Unsurprisingly, the backlash to Gillette’s new ad has been swift. It was uploaded just over 48 hours ago and has already racked up over three million views. But the verdict on YouTube is clear: it’s been *liked* 60,000 times, and *disliked* a whopping 315,000 times. Tweeters and commenters are threatening boycotts unless Gillette apologizes. ‘In less than two minutes you managed to alienate your biggest sales group for your products. Well done’, wrote one viewer. It’s quickly become the latest battle in the never-ending online culture war. Piers Morgan, inevitably, has weighed in.

But the occasional histrionics aside, Gillette’s customers have a right to be irked. They want razors, not lectures. And those currently defending the ad, those wondering breathlessly why anyone would have a problem with men not battering one another or groping women, are missing the point. The thing about virtue-signaling is that it assumes that ordinary people are not virtuous, that basic decency is something they have to have drilled into them by their supposed betters. Indeed, the whole idea of ‘toxic masculinity’ — a student-politics talking point that has somehow gone mainstream — assumes that most blokes are default bores and sex pests.

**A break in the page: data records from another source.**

/-- Load the block into the PWR page, or the defaults, and with it the settle delays in force until the next power-up (R33, R51 to R53, R61). -/
def State.loadParams (s : State) : State :=
  let sel := s.nv.paramSelect
  let w := (sel.map (·.2)).getD defaultParams
  let w1 := nth w 1
  let w2 := nth w 2
  let s := s.puts [
    (Fld.PWR_HS_BOOTCFG_SEAT_DEBOUNCE, inRangeOr 1 100 10 (bitsOf w1 0 7)), (Fld.PWR_HS_BOOTCFG_RETRY_TIME, inRangeOr 10 200 100 (bitsOf w1 8 8)),
    (Fld.PWR_HS_BOOTCFG_DVDT, inRangeOr 0 3 2 (bitsOf w1 16 3)), (Fld.PWR_HS_BOOTCFG_NV_PARAM_OK, bit sel.isSome),
    (Fld.PWR_HS_CFG_ILIM, bitsOf w2 0 8), (Fld.PWR_HS_CFG_FAULT_TIME, bitsOf w2 8 8), (Fld.PWR_FEED_CFG_PREF, bitsOf w2 16 1),
    (Fld.PWR_FEED_CFG_REVERT_EN, bitsOf w2 17 1), (Fld.PWR_FEED_CFG_REVERT_DELAY, bitsOf w2 24 8),
    (Fld.PWR_FEED_THR_UV_RISE, bitsOf (nth w 3) 0 16), (Fld.PWR_FEED_THR_UV_FALL, bitsOf (nth w 3) 16 16), (Fld.PWR_FEED_OV_OV, bitsOf (nth w 4) 0 16)]
  let s := { s with hs := { s.hs with tcxoSettle := bitsOf (nth w 5) 0 8, refSettle := bitsOf (nth w 5) 8 8 } }
  s.raiseIf sel.isNone Evt.PWR_NV_DEFAULTS

/-! ### Measurement (R47, R48) -/

/-- The energy counts go to the NV store (R48). -/
def State.persistEnergy (s : State) : State :=
  { s with nv := { s.nv with energyA := s.get64 Addr.PWR_ENERGY_A_LO, energyB := s.get64 Addr.PWR_ENERGY_B_LO } }.nvWrote 3

/-- Each tick adds voltage by current to the energy counts (R47): mV by mA by 1 µs is a picojoule, and 10^6 of them a µJ. (log 36, DEDUCED) -/
def State.measure (s : State) (x : HsSample) : State :=
  let h := s.hs
  let eA := h.residA + x.vA * x.iA
  let eB := h.residB + x.vB * x.iB
  let s := s.put64 Addr.PWR_ENERGY_A_LO (s.get64 Addr.PWR_ENERGY_A_LO + eA / 1000000)
  let s := s.put64 Addr.PWR_ENERGY_B_LO (s.get64 Addr.PWR_ENERGY_B_LO + eB / 1000000)
  { s with hs := { h with samples := h.samples + 1, sumVA := h.sumVA + x.vA, sumVB := h.sumVB + x.vB, sumIA := h.sumIA + x.iA, sumIB := h.sumIB + x.iB,
                          sumPA := h.sumPA + x.vA * x.iA, sumPB := h.sumPB + x.vB * x.iB, residA := eA % 1000000, residB := eB % 1000000 } }

/-! ### Conditions of the state table (R34 to R39) -/

/-- Feed f qualified. -/
def State.qualified (s : State) : Feed → Bool
  | .a => s.flag Fld.PWR_HS_STATUS_FEED_A_QUAL
  | .b => s.flag Fld.PWR_HS_STATUS_FEED_B_QUAL

def Feed.other : Feed → Feed
  | .a => .b
  | .b => .a

/-- The selected feed. -/
def State.selected (s : State) : Feed := if s.get Fld.PWR_HS_STATUS_FEED_SEL = 2 then .b else .a

/-- The preferred feed (R53). -/
def State.preferred (s : State) : Feed := if s.flag Fld.PWR_FEED_CFG_PREF then .b else .a

/-- FEED_SEL code of a feed. -/
def Feed.code : Feed → Nat
  | .a => 1
  | .b => 2

/-- What the transition of a tick tests (R39). -/
structure HsCond where
  seatLost : Bool
  unseated : Bool
  seated : Bool
  debounced : Bool
  retried : Bool
  severe : Bool
  expired : Bool
  overTemp : Bool
  rampLate : Bool
  powerGood : Bool
  busLow : Bool
  switchDue : Bool
  switchLate : Bool
  conducting : Bool
  running : Bool
  fetOff : Bool
deriving DecidableEq, Repr

/-- Power-good (R36). -/
def State.powerGood (s : State) : Bool :=
  decide (11400 ≤ s.hs.smp.bus) && decide (s.hs.smp.bus ≤ 12600) && s.hs.smp.polOk && s.get Fld.PWR_HS_STATUS_FT_COUNT == 0

/-- The fault timer has reached FAULT_TIME, in 100 µs steps (R35, R51). -/
def State.ftExpired (s : State) : Bool := decide (100 * s.get Fld.PWR_HS_CFG_FAULT_TIME ≤ s.get Fld.PWR_HS_STATUS_FT_COUNT)

/-- A switch that the feed-selection rules require (R44): forced at once, planned when none ended in the last 100 ms. -/
def State.switchDue (s : State) : Bool :=
  let sel := s.selected
  (!s.qualified sel && s.qualified sel.other) || (s.hs.planned && s.hs.holdoff == 0 && sel != s.preferred && s.qualified s.preferred)

/-- The conditions as the last samples and the timers give them. (logs 34, DEDUCED; 37, DEDUCED) -/
def State.hsCond (s : State) : HsCond :=
  let x := s.hs.smp
  { seatLost := (s.hs.unseatL && !x.seatL) || (s.hs.unseatR && !x.seatR), unseated := !x.seatL || !x.seatR, seated := x.seatL && x.seatR,
    debounced := decide (1000 * s.get Fld.PWR_HS_BOOTCFG_SEAT_DEBOUNCE ≤ s.hs.timer),
    retried := decide (10000 * s.get Fld.PWR_HS_BOOTCFG_RETRY_TIME ≤ s.hs.timer), severe := s.hs.severe, expired := s.ftExpired,
    overTemp := decide (214 < x.fetA) || decide (214 < x.fetB), rampLate := decide (50000 ≤ s.hs.timer), powerGood := s.powerGood,
    busLow := decide (x.bus < 11000), switchDue := s.switchDue, switchLate := decide (20 ≤ s.hs.timer), conducting := x.conducting && s.hs.targetClosed,
    running := x.running, fetOff := x.fetOff }

/-! ### Transitions (R39 to R45) -/

/-- Enter a state of the hot-swap controller; its timer starts again. -/
def State.hsGoto (s : State) (st : Nat) : State :=
  let s := s.put Fld.PWR_HS_STATUS_STATE st
  { s with hs := { s.hs with timer := 0 } }

/-- Pass FET and converter off; a severe overcurrent not yet taken is forgotten with the path it was on. (log 35, DEDUCED) -/
def State.pathOff (s : State) : State := { s with hs := { s.hs with fetOn := false, convOn := false, severe := false } }

/-- The power-fail warning (R40, R48): the module stops, and the keeper persists the energy counts. -/
def State.powerFailWarning (s : State) (kind cls origin cause : Nat) : State :=
  let m := s.message kind cls 0x003 0 8 Party.none (if kind = Kind.POWER_FAULT then some (64 * cause) else none)
  (((s.sendFault m).stopNow cls (if origin = 3 then .power else .removal) (some m))).persistEnergy

/-- Record the cause and the state left (R40, R55), in the NV store too. (log 39, DEDUCED) -/
def State.recordFault (s : State) (cause from_ : Nat) : State :=
  let s := s.puts [(Fld.PWR_LAST_FAULT_CAUSE, cause), (Fld.PWR_LAST_FAULT_STATE, from_), (Fld.PWR_LAST_FAULT_FEED, s.selected.code - 1)]
  { s with nv := { s.nv with lastFault := s.word Addr.PWR_LAST_FAULT } }.nvWrote 6

/-- Entry to FAULT (R40). (log 40, DEDUCED) -/
def State.hsFault (s : State) (cause : Nat) : State :=
  let from_ := s.get Fld.PWR_HS_STATUS_STATE
  let s := s.recordFault cause from_
  let s := s.addSat Fld.PWR_FAULT_COUNT_COUNT 1
  let s := { s with nv := { s.nv with faultCount := s.word Addr.PWR_FAULT_COUNT } }.nvWrote 4
  let s := { s with hs := { s.hs with severe := false, cooldown := s.hs.cooldown || cause == 1 || cause == 2 || cause == 3 || cause == 4 } }
  let s := if from_ = 5 || from_ = 6 then s.powerFailWarning Kind.POWER_FAULT 2 3 cause else s
  ((s.pathOff.put Fld.PWR_HS_STATUS_PG 0).hsGoto 7)

/-- Seating lost in ON or SWITCHING (R42): PWR_GOOD drops, the module stops without FAULT_N, a removal record is written. -/
def State.hsShutdown (s : State) : State :=
  let s := s.recordFault 6 (s.get Fld.PWR_HS_STATUS_STATE)
  ((s.put Fld.PWR_HS_STATUS_PG 0).powerFailWarning Kind.REMOVAL 3 4 6).hsGoto 8

/-- A switch is decided (R45): the selected path opens and the converter pauses. -/
def State.hsSwitch (s : State) : State :=
  let s := (s.hsGoto 6)
  { s with hs := { s.hs with target := s.selected.other, targetClosed := false, convOn := false, fetOn := false } }

/-- The controller enters ON (R37, R39): from RAMP PWR_GOOD is asserted and power-on reset released, and TCXO_SETTLE starts; a failure of stage 3 lasts until here (R75). -/
def State.enterOn (s : State) : State :=
  let s := (s.hsGoto 5).put Fld.PWR_HS_STATUS_PG 1
  { s with clk := { s.clk with porAsserted := false, stage3Failed := false } }

/-- A switch is complete (R39, R55). -/
def State.switchDone (s : State) : State :=
  let s := (s.hsGoto 5).put Fld.PWR_HS_STATUS_FEED_SEL s.hs.target.code
  let s := (s.addSat Fld.PWR_SWITCH_COUNT_COUNT 1).raise Evt.PWR_FEED_SWITCH
  { s with nv := { s.nv with switchCount := s.word Addr.PWR_SWITCH_COUNT },
           hs := { s.hs with fetOn := true, convOn := true, planned := false, revert := 0, holdoff := 100000 } }.nvWrote 5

The strange thing here is that Gillette probably knew this ad wouldn’t go down well. A cynic might suggest this was just an attempt to engineer free publicity. What other ad campaign could have got Gillette trending on a Tuesday morning? But what’s stranger still is that the bigwigs behind it seem completely sincere. Gary Coombe, president of ‘global grooming’ at Procter and Gamble, Gillette’s parent company, says ‘the decision to publicly assert our beliefs while celebrating men who are doing things right was an easy choice that makes a difference’. Gillette is apparently now reviewing ‘all public-facing content’ to ensure they ‘reflect the ideals of Respect, Accountability and Role Modeling’, he says.

This all sounds very noble. But it’s not. It is just the modern-day blight of right-on snobbery infecting the corporate world and a sign that, in these increasingly polarized times, there is no corner of life that will not be needlessly politicized by those who think they know better. Down with this woke capitalism.